__TASK REQUIREMENTS__
In the entries below, find the line with "these answers. -/" and the line with "theorem test_wellFormed_refuses_rtext : Instr.wellFormed"; give again those lines and every line between them, exactly.

__DATA SECTION__
┄┄┄┄┄┄

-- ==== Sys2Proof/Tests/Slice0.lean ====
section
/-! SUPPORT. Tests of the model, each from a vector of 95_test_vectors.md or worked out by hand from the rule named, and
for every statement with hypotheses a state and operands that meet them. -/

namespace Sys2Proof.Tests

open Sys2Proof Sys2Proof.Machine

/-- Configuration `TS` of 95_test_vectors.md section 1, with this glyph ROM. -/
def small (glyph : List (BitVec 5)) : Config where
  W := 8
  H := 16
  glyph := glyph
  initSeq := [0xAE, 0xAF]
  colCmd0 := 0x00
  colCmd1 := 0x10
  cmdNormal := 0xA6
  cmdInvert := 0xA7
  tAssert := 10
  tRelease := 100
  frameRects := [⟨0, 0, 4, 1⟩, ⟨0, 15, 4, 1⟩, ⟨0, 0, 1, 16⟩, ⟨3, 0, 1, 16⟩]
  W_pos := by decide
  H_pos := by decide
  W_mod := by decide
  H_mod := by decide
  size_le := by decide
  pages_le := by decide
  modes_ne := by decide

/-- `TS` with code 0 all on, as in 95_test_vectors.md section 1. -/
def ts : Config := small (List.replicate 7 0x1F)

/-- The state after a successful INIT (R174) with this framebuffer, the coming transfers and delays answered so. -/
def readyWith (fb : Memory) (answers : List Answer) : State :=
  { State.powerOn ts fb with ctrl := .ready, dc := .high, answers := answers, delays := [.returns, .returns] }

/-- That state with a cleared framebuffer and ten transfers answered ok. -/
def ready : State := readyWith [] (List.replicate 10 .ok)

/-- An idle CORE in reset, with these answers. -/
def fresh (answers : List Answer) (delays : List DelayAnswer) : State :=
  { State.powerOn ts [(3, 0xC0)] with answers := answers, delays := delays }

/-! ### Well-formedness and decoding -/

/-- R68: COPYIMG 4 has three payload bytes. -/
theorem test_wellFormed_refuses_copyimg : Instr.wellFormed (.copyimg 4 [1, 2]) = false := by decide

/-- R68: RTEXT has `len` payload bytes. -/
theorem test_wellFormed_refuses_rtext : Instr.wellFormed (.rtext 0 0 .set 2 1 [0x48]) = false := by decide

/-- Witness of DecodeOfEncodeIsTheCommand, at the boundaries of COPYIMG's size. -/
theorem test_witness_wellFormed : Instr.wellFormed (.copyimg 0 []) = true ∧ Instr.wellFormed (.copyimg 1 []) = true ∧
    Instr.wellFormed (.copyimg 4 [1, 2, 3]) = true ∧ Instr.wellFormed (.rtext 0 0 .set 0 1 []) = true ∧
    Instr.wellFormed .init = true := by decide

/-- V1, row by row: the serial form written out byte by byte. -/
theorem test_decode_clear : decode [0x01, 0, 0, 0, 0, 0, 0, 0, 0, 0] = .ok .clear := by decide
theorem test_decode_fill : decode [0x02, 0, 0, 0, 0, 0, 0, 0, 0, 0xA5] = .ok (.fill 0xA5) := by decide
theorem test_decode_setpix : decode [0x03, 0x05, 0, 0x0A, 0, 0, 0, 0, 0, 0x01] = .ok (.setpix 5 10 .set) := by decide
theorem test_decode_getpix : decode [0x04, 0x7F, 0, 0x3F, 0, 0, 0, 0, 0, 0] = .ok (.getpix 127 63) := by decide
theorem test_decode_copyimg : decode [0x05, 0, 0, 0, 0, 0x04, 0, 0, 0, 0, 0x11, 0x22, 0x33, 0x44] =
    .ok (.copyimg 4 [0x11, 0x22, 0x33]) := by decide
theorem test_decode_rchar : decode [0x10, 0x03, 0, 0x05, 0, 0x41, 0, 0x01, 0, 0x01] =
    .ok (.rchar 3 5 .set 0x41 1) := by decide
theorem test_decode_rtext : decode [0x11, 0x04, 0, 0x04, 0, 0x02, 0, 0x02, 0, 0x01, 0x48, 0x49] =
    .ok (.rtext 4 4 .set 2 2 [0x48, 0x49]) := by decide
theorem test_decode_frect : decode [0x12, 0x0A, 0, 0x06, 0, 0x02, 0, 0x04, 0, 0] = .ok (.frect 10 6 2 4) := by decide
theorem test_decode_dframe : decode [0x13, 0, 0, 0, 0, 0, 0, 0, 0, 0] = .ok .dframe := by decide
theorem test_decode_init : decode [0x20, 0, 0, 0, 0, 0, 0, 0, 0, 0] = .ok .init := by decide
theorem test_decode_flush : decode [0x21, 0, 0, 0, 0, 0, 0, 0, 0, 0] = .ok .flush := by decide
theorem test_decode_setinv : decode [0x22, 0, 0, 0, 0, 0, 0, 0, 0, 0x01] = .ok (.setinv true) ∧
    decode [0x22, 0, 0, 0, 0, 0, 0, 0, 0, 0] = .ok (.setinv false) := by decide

┄┄┄┄┄┄

__YOUR RESPONSE__
/-- An idle CORE in reset, with these answers. -/
def fresh (answers : List Answer) (delays : List DelayAnswer) : State :=
  { State.powerOn ts [(3, 0xC0)] with answers := answers, delays := delays }

/-! ### Well-formedness and decoding -/

/-- R68: COPYIMG 4 has three payload bytes. -/
theorem test_wellFormed_refuses_copyimg : Instr.wellFormed (.copyimg 4 [1, 2]) = false := by decide

/-- R68: RTEXT has `len` payload bytes. -/
theorem test_wellFormed_refuses_rtext : Instr.wellFormed (.rtext 0 0 .set 2 1 [0x48]) = false := by decide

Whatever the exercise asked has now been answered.